Dining Services Adds Sushi to Any20 Meal Plan

Sarah Manderbach '22, Opinion Editor

In an effort to improve student satisfaction with Dickinson’s meal plans, Dining Services announced the recent addition of sushi to the Any20 meal plan for all students on campus. Previously, students needed to pay separately for this item, regardless of their meal plan. 

On Monday, September 20, signs were posted throughout  Union Station informing students with the Any 20 meal plan they could now use one of their meal swipes to obtain sushi. However, the posters  also noted how sushi will not be a part of the Any20 Pick 4 value meal plan, where students can get a side, a drink, and a pastry with their meal. 

Errol Huffman, director of dining services at Dickinson College, says that both the Dining Services management team and the Associate Vice President of Campus Operations discussed a variety of solutions to improve the dining experiences of students before resulting in this decision as one of their plans. 

“The desire is to give students something they requested early in the semester after missing deadlines for meal plan changes,” Huffman says. “We hope to improve satisfaction and give students another outlet for the use of their Any20 meal plan.”

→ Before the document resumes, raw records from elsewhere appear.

-- ==== Sys2Proof/Changes.lean ====
section
/-! DEFINITION. What each command may change: the frame of every command. -/

namespace Sys2Proof

open Machine
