/-- For the ring in CTX_SEL, in its instance's quota and of an instance that is not Free: READ puts the sixteen context words into CTX_DATA;
WRITE gives a Disabled ring the words of CTX_DATA; ENABLE of a Disabled ring that passes R186 makes it Idle or Ready; DISABLE stops its
fetching, and with nothing in flight it is Disabled; MIGRATE marks another engine of its class as its target, and the migration ends with
the ring on it, counter 11, the event and a ring notice. ENABLE of a ring that is not Disabled is recorded as RING_CTX_STATE. -/
def Obligations.RingContextOperations : Prop :=
  (∀ (s : State) (w : Who) (r : Nat), accepts s w .rsched 0 0x104 1 = true → r = s.rd RSCHED.CTX_SEL.ring → s.instState (ringInst r) ≠ 0 ∧
     s.inQuota r = true → ∃ t, exec (.ctxRead w) s = .next t ∧ (∀ k < 16, t.rd RSCHED.CTX_DATA.word 0 k = (s.ring r).word k % 2 ^ 32) ∧
     t.resp.ok = true)
  ∧ (∀ (s : State) (w : Who) (r : Nat), accepts s w .rsched 0 0x104 2 = true → r = s.rd RSCHED.CTX_SEL.ring → s.instState (ringInst r) ≠ 0 ∧
     s.inQuota r = true → (s.ring r).st = 0 → ∃ t, exec (.ctxWrite w) s = .next t ∧ t.ring r = (s.ring r).fromWords (fun k => s.rd
     RSCHED.CTX_DATA.word 0 k) ∧ t.resp.ok = true)
  ∧ (∀ (s : State) (w : Who) (r : Nat), accepts s w .rsched 0 0x104 3 = true → r = s.rd RSCHED.CTX_SEL.ring → s.instState (ringInst r) = 1 ∨
     s.instState (ringInst r) = 2 → s.inQuota r = true ∧ (s.ring r).st = 0 → s.enableOk r = true → (s.ring r).pin = true → s.rd
     RSCHED.PIN_COUNT.pinned < 1024 → ∃ t, exec (.ctxEnable w) s = .next t ∧ (t.ring r).enable = true ∧ (t.ring r).st = (if (s.ring r).head
     = (s.ring r).tail ∨ (s.ring r).type = 7 then 1 else 2) ∧ ((s.ring r).pin = true → t.rd RSCHED.PIN_COUNT.pinned = s.rd
     RSCHED.PIN_COUNT.pinned + 1))
  ∧ (∀ (s : State) (w : Who) (r : Nat), accepts s w .rsched 0 0x104 3 = true → r = s.rd RSCHED.CTX_SEL.ring → s.instState (ringInst r) ≠ 0 ∧
     s.inQuota r = true → (s.ring r).st ≠ 0 → exec (.ctxEnable w) s = .next (s.okResp.recErr .rsched 0 Code.RING_CTX_STATE w.rid 0x104))
  ∧ (∀ (s : State) (w : Who) (r : Nat), accepts s w .rsched 0 0x104 4 = true → r = s.rd RSCHED.CTX_SEL.ring → s.instState (ringInst r) ≠ 0 ∧
     s.inQuota r = true → ∃ t, exec (.ctxDisable w) s = .next t ∧ (t.ring r).enable = false ∧ (t.ring r).pre = [] ∧ ((s.ring r).inflight = 0
     → s.owesRecord r = false → (t.ring r).st = 0))
  ∧ (∀ (s : State) (r : Fin 262144), (s.ring r.val).enable = false ∧ (s.ring r.val).inflight = 0 → s.owesRecord r.val = false → ∃ t, exec
     (.ringDisabled r) s = .next t ∧ (t.ring r.val).st = 0)
  ∧ (∀ (s : State) (w : Who) (n : Fin 16) (r : Nat), accepts s w .rsched 0 0x104 (5 + n.val * 256) = true → r = s.rd RSCHED.CTX_SEL.ring →
     s.instState (ringInst r) ≠ 0 ∧ s.inQuota r = true → (s.ring r).st ≠ 0 ∧ (s.ring r).migrating = false ∧ (s.ring r).type ≠ 7 →
     classMigrates (s.ring r).cls = true ∧ n.val < classEngines (s.ring r).cls ∧ n.val ≠ (s.ring r).engine → (s.ring r).type = 3 →
     s.dmaServes n.val (ringInst r) (s.ring r).world = true → ∃ t, exec (.ctxMigrate w n) s = .next t ∧ (t.ring r).migrating = true ∧
     (t.ring r).target = n.val ∧ (t.ring r).engine = (s.ring r).engine ∧ (t.ring r).pre = [])
  ∧ (∀ (s : State) (r : Fin 262144), (s.ring r.val).migrating = true ∧ (s.ring r.val).inflight = 0 → s.owesRecord r.val = false → ∃ t, exec
     (.migrateDone r) s = .next t ∧ (t.ring r.val).engine = (s.ring r.val).target ∧ (t.ring r.val).migrating = false ∧ t.counter .rsched 0
     11 = (s.counter .rsched 0 11 + 1) % 2 ^ 64 ∧ bit (t.rd (HDR.ev_raw .rsched)) 12 = true ∧ t.rings.recs.length = s.rings.recs.length + 1)

/-- A producer update that fits the ring's free entries moves its tail; one that does not halts the ring with RING_OVERRUN. A consumer update of
a completion queue moves its head over records not yet consumed. A fence notify reads the waits again. RESUME and ABORT act on the halted
job of the DMA ring. A doorbell whose operation R189 does not list is dropped, counted in counter 1 and recorded, and one of an instance
that is not Running is dropped and counted in MGR counter 5. -/
def Obligations.Doorbells : Prop :=
  (∀ (s : State) (k : Fin 64) (r : Fin 4096) (v : BitVec 24) (id : Nat), id = k.val * 4096 + r.val ∧ s.instState k.val = 2 → s.inQuota id
     = true ∧ (s.ring id).st ≠ 0 ∧ (s.ring id).type ≠ 7 → (v.toNat + 2 ^ 24 - (s.ring id).tail) % 2 ^ 24 ≤ (s.ring id).entries - (s.ring
     id).waiting → ∃ t, exec (.doorbellProducerUpdate k r v) s = .next t ∧ (t.ring id).tail = v.toNat ∧ (t.ring id).head = (s.ring id).head
     ∧ t.counter .rsched 0 0 = (s.counter .rsched 0 0 + 1) % 2 ^ 64)
  ∧ (∀ (s : State) (k : Fin 64) (r : Fin 4096) (v : BitVec 24) (id : Nat), id = k.val * 4096 + r.val ∧ s.instState k.val = 2 → s.inQuota id
     = true ∧ (s.ring id).st ≠ 0 ∧ (s.ring id).type ≠ 7 → (s.ring id).entries - (s.ring id).waiting < (v.toNat + 2 ^ 24 - (s.ring id).tail)
     % 2 ^ 24 → ∃ t, exec (.doorbellProducerUpdate k r v) s = .next t ∧ (t.ring id).st = 4 ∧ (t.ring id).lastErr = Code.RING_OVERRUN ∧
     (t.ring id).tail = (s.ring id).tail ∧ bit (t.rd (HDR.ev_raw .rsched)) 9 = true)
  ∧ (∀ (s : State) (k : Fin 64) (r : Fin 4096) (v : BitVec 24) (id : Nat), id = k.val * 4096 + r.val ∧ s.instState k.val = 2 → s.inQuota id
     = true ∧ (s.ring id).st ≠ 0 ∧ (s.ring id).type = 7 → ((s.ring id).tail + 2 ^ 24 - v.toNat) % 2 ^ 24 ≤ (s.ring id).waiting → ∃ t, exec
     (.doorbellConsumerUpdate k r v) s = .next t ∧ (t.ring id).head = v.toNat ∧ (t.ring id).tail = (s.ring id).tail ∧ t.counter .rsched 0 0
     = (s.counter .rsched 0 0 + 1) % 2 ^ 64)
  ∧ (∀ (s : State) (k : Fin 64) (slot : Fin 4096), s.instState k.val = 2 → slot.val < s.fenceSlots k.val → ∃ t, exec (.doorbellFenceNotify k
     slot) s = .next t ∧ t.counter .rsched 0 8 = (s.counter .rsched 0 8 + 1) % 2 ^ 64 ∧ t.counter .rsched 0 0 = (s.counter .rsched 0 0 + 1)
     % 2 ^ 64)
  ∧ (∀ (s : State) (k : Fin 64) (r : Fin 4096) (id : Nat) (j : Job), id = k.val * 4096 + r.val ∧ s.instState k.val = 2 → s.inQuota id = true
     ∧ (s.ring id).st ≠ 0 ∧ (s.ring id).type = 3 ∧ (s.ring id).overrun = false → s.halted (s.ring id).engine = some j ∧ j.ring = id → ∃ t,
     exec (.doorbellResume k r) s = .next t ∧ (t.ring id).st ≠ 4 ∧ t.rd DMA.STAT.state (s.ring id).engine = 1 ∧ (t.job 2 (s.ring
     id).engine).map (·.phase) = some 0)
  ∧ (∀ (s : State) (k : Fin 64) (r : Fin 4096) (id : Nat) (j : Job), id = k.val * 4096 + r.val ∧ s.instState k.val = 2 → s.inQuota id = true
     ∧ (s.ring id).st ≠ 0 ∧ (s.ring id).type = 3 ∧ (s.ring id).overrun = false → s.halted (s.ring id).engine = some j ∧ j.ring = id → ∃ t,
     exec (.doorbellAbort k r) s = .next t ∧ t.job 2 (s.ring id).engine = none ∧ t.rd DMA.STAT.state (s.ring id).engine = 0 ∧ (t.ring
     id).lastErr = Code.DMA_ABORTED)
  ∧ (∀ (s : State) (k : Fin 64) (r : Fin 4096) (v : Word), s.instState k.val = 2 → bits v.toNat 28 4 = 2 ∨ 5 ≤ bits v.toNat 28 4 → ∃ t, exec
     (.ringDoorbellInvalid k r v) s = .next t ∧ t.counter .rsched 0 1 = (s.counter .rsched 0 1 + 1) % 2 ^ 64 ∧ bit (t.rd (HDR.ev_raw
     .rsched)) 8 = true ∧ t.rd (HDR.err_valid .rsched) ≠ 0 ∧ t.rings = s.rings)
  ∧ (∀ (s : State) (k : Fin 64) (r : Fin 4096) (v : BitVec 24), s.instState k.val ≠ 2 → ∃ t, exec (.doorbellProducerUpdate k r v) s = .next
     t ∧ t.counter .rsched 0 1 = (s.counter .rsched 0 1 + 1) % 2 ^ 64 ∧ t.counter .mgr 0 5 = (s.counter .mgr 0 5 + 1) % 2 ^ 64 ∧ t.rings =
     s.rings)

Prior to this decision, students on the Any20 meal plan would have to pay out of pocket to get sushi. Students on flex or apartment plans were the only students who could use their meal plan to purchase sushi. 

Huffman says that this is a part of a new project from Dining Services. “We will study the impact as a part of this pilot program.” This program will be run through the end of the semester, then Dining Services will determine if it will “carry forward into the spring semester.”

When asked about financial impacts regarding the sushi on Any20, Huffman says that the product cost is much higher than our regular services as “[sushi] is a retail item from a third-party provider.”

Some students are upset by the switch of sushi to Any20. Katie McQuaid ’22 says “I think Dickinson is trying to deflect from the issues dining services has by offering little things like that. As in, it’s a smokescreen and a strategy to try and get people away from the caf, besides the fact that it just brings more people to the equally busy SNAR (Union Station).”